The songs stopped him in his tracks, infusing him with a feeling of being “bolted to the ground.” At that moment, he chose to continue living, he said.

Cohen told The Media Line that the scene had convinced a teenage girl who watched the pilot to continue living. She wrote to the creators, saying that she had tried several times to commit suicide, but that if the camp survivor could continue living “without a family, a mother, a father, and friends, alone in the entire world, then I can too.”

Goldwasser narrated the film in Hebrew, and it was then dubbed into English.

“I’ve had the honor of leading dozens of groups through Auschwitz, but this time, I felt this was the most powerful experience of all,” Goldwasser told The Media Line.
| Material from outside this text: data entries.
theorem keep_closureIn {a0 s : State} (h0 : Kept a0 s) (src parcel ep : Nat) (bs : List Byte) : Kept a0 (closureIn src parcel ep bs s) := by
  have hk := h0
  unfold closureIn
  repeat' (first
    | (simp (maxDischargeDepth := 40) only [h0, hk, implies_true, Kept.refl, kept_mk, kept_regsFilter, keep_epochErr, keep_includeClosure, keep_resolveIn, keep_takeMsg]; done)
    | (split <;> (try (rename_i heq; have hq := congrArg (fun r => Kept a0 (Prod.snd r)) heq; clear heq; simp (maxDischargeDepth := 40) only [h0, hk, implies_true, Kept.refl, kept_mk, kept_regsFilter, keep_epochErr, keep_includeClosure, keep_resolveIn, keep_takeMsg] at hq; first | replace hk := of_eq_true hq.symm | replace hk := hq)))
    | (refine kept_each ?_ ?_)
    | (refine kept_foldl ?_ ?_)
    | (refine kept_foldl2 ?_ ?_)
    | (intro _)
    | (dsimp only))

theorem keep_asleepIn {a0 s : State} (h0 : Kept a0 s) (src parcel ep : Nat) (bs : List Byte) : Kept a0 (asleepIn src parcel ep bs s) := by
  have hk := h0
  unfold asleepIn
  repeat' (first
    | (simp (maxDischargeDepth := 40) only [h0, hk, implies_true, Kept.refl, kept_mk, kept_regsFilter, keep_State_modEpoch, keep_epochErr, keep_modKid, keep_satCheck, keep_takeMsg]; done)
    | (split <;> (try (rename_i heq; have hq := congrArg (fun r => Kept a0 (Prod.snd r)) heq; clear heq; simp (maxDischargeDepth := 40) only [h0, hk, implies_true, Kept.refl, kept_mk, kept_regsFilter, keep_State_modEpoch, keep_epochErr, keep_modKid, keep_satCheck, keep_takeMsg] at hq; first | replace hk := of_eq_true hq.symm | replace hk := hq)))
    | (refine kept_each ?_ ?_)
    | (refine kept_foldl ?_ ?_)
    | (refine kept_foldl2 ?_ ?_)
    | (intro _)
    | (dsimp only))

theorem keep_ownRoleIn {a0 s : State} (h0 : Kept a0 s) (type parcel ep : Nat) (bs : List Byte) : Kept a0 (ownRoleIn type parcel ep bs s) := by
  unfold ownRoleIn; split <;> simp (maxDischargeDepth := 40) only [h0, implies_true, Kept.refl, kept_mk, kept_regsFilter, keep_closureIn]

theorem keep_traySend {a0 s : State} (h0 : Kept a0 s) (parcel : Nat) : Kept a0 (traySend parcel s) := by
  have hk := h0
  unfold traySend
  repeat' (first
    | (simp (maxDischargeDepth := 40) only [h0, hk, implies_true, Kept.refl, kept_mk, kept_regsFilter, keep_sendClosure]; done)
    | (split <;> (try (rename_i heq; have hq := congrArg (fun r => Kept a0 (Prod.snd r)) heq; clear heq; simp (maxDischargeDepth := 40) only [h0, hk, implies_true, Kept.refl, kept_mk, kept_regsFilter, keep_sendClosure] at hq; first | replace hk := of_eq_true hq.symm | replace hk := hq)))
    | (refine kept_each ?_ ?_)
    | (refine kept_foldl ?_ ?_)
    | (refine kept_foldl2 ?_ ?_)
    | (intro _)
    | (dsimp only))

theorem keep_sendResolve {a0 s : State} (h0 : Kept a0 s) (n : Nat) (c : Ctx) (e : Epoch) : Kept a0 (sendResolve n c e s) := by simp (maxDischargeDepth := 40) only [sendResolve, h0, implies_true, Kept.refl, kept_mk, kept_regsFilter, keep_drainFree, keep_epochDone, keep_modKeep, keep_sendParent]

theorem keep_declareAbsent {a0 s : State} (h0 : Kept a0 s) (n st first count : Nat) : Kept a0 (declareAbsent n st first count s).2 := by
  unfold declareAbsent; split <;> simp (maxDischargeDepth := 40) only [h0, implies_true, Kept.refl, kept_mk, kept_regsFilter, keep_State_setCtx]

theorem keep_headlessExit {a0 s : State} (h0 : Kept a0 s)  : Kept a0 (headlessExit s) := by
  have hk := h0
  unfold headlessExit
  repeat' (first
    | (simp (maxDischargeDepth := 40) only [h0, hk, implies_true, Kept.refl, kept_mk, kept_regsFilter, keep_State_each, keep_State_modCtx, keep_sendParent]; done)
    | (split <;> (try (rename_i heq; have hq := congrArg (fun r => Kept a0 (Prod.snd r)) heq; clear heq; simp (maxDischargeDepth := 40) only [h0, hk, implies_true, Kept.refl, kept_mk, kept_regsFilter, keep_State_each, keep_State_modCtx, keep_sendParent] at hq; first | replace hk := of_eq_true hq.symm | replace hk := hq)))
    | (refine kept_each ?_ ?_)
    | (refine kept_foldl ?_ ?_)
    | (refine kept_foldl2 ?_ ?_)
    | (intro _)
    | (dsimp only))

theorem keep_pullAbsent {a0 s : State} (h0 : Kept a0 s) (parcel st : Nat) : Kept a0 (pullAbsent parcel st s) := by
  have hk := h0
  unfold pullAbsent
  repeat' (first
    | (simp (maxDischargeDepth := 40) only [h0, hk, implies_true, Kept.refl, kept_mk, kept_regsFilter, keep_State_each, keep_State_modCtx]; done)
    | (split <;> (try (rename_i heq; have hq := congrArg (fun r => Kept a0 (Prod.snd r)) heq; clear heq; simp (maxDischargeDepth := 40) only [h0, hk, implies_true, Kept.refl, kept_mk, kept_regsFilter, keep_State_each, keep_State_modCtx] at hq; first | replace hk := of_eq_true hq.symm | replace hk := hq)))
    | (refine kept_each ?_ ?_)
    | (refine kept_foldl ?_ ?_)
    | (refine kept_foldl2 ?_ ?_)
    | (intro _)
    | (dsimp only))

/-! ### Reserve.lean -/

theorem keep_unstage {a0 s : State} (h0 : Kept a0 s) (parcel : Nat) : Kept a0 (unstage parcel s) := by simp (maxDischargeDepth := 40) only [unstage, h0, implies_true, Kept.refl, kept_mk, kept_regsFilter]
He said it felt as if “the Jewish souls” who died in the camp were themselves “guiding me.”

The film ends with scenes of Israeli soldiers at the Western Wall in Jerusalem singing “Hatikvah” (“The Hope”), Israel’s national anthem. “We felt we could not leave viewers there” in Auschwitz, but rather “had to bring it back to Israel,” Cohen said.

We went in there with much respect. We felt that the Shoah [the Holocaust] is holy; you can’t touch it.

Speaking of filming and completing the project, Cohen said, “We went in there with much respect. We felt that the Shoah [the Holocaust] is holy; you can’t touch it.” As a result, they did not add any special effects, other than in one scene in which they showed how thick the black smoke was from the gas chambers.

As time goes on and the survivors pass away, Cohen said, “Memories are changing to history.”

“The difference between history and memory is that [survivors] heard, felt, and smelt something inside of them. History, by contrast, is outside of you,” she said.

The VR movie, Cohen believes, inserts “life into history and changes it into memory,” helping viewers go through a profound “emotional experience.”

Cohen said she was shocked at how little some viewers knew of the Holocaust. One viewer from Austria had never heard of the SS, the Nazi organization that served as Hitler’s personal bodyguard and executor of special projects, including the torture and murder of 6 million Jews.

Auschwitz survivors have expressed their gratitude for the film, Cohen said. One told Cohen she could shut her eyes and “know that when my friends and I are no longer here, someone will continue to tell our story.”

Cohen, Kapilowitz, and Naiman are hoping for additional funding to bring Triumph of the Spirit to schools and workplaces. Tickets to see the film cost 75 shekels each.